I have a dataframe of construction titles and names arranged in a random order (but someone's name is always in the cell to the right of their title) like so:
contact_1_title contact_1_name contact_2_title contact_2_name contact_3_title contact_3_name contact_4_title contact_4_name
0 owner_architect joe other_string other_string other_string other_string other_string other_string
1 other_string other_string architect jack other_string other_string other_string other_string
2 other_string other_string other_string other_string other_string other_string self_cert_architect mary
3 other_string other_string other_string other_string owner phil other_string other_string
4 contractor sarah other_string other_string other_string other_string other_string other_string
5 other_string other_string expeditor kate other_string other_string other_string other_string
I want to pull every title with the word "architect" in it and insert it into its own, new column. I also want to pull every name in the cell immediately to the right and insert it into its own column as well. My desired output:
arch_title_col arch_name_col
0 owner_architect joe
1 architect jack
2 self_cert_architect mary
I'm at a loss as to how to go about this. I tried working with iterrtuples()
but I didn't get very far.
CodePudding user response:
What you need is pd.wide_to_long, but I couldn't get the syntax right for how your columns are formatted. So here it is manually:
title = pd.concat([df[col] for col in df.filter(like='title')], axis=0)

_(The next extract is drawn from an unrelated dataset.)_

-- ==== Sys2Proof/Machine/Core.lean ====
section
/-! DEFINITION. The model behind the host's interface. -/

def Sys2Proof.core : Host.Core := { State := Sys2Proof.Machine.State, Fault := Sys2Proof.Machine.Fault, Refusal := Sys2Proof.Machine.Refusal, step := Sys2Proof.Machine.step, reset := Sys2Proof.Machine.State.reset }
end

name = pd.concat([df[col] for col in df.filter(like='name')], axis=0)
df = pd.concat([title, name], axis=1)
df.columns = ['title', 'name']
Now that we have things in a good format, it's a simple check:
out = df[df.title.str.contains('architect')]
print(out)
Output:
title name
0 owner_architect joe
1 architect jack
2 self_cert_architect mary
I promise you that 99% of the time, iter...
is not what you want, and there is a far better panda's specific way to do whatever you want to do.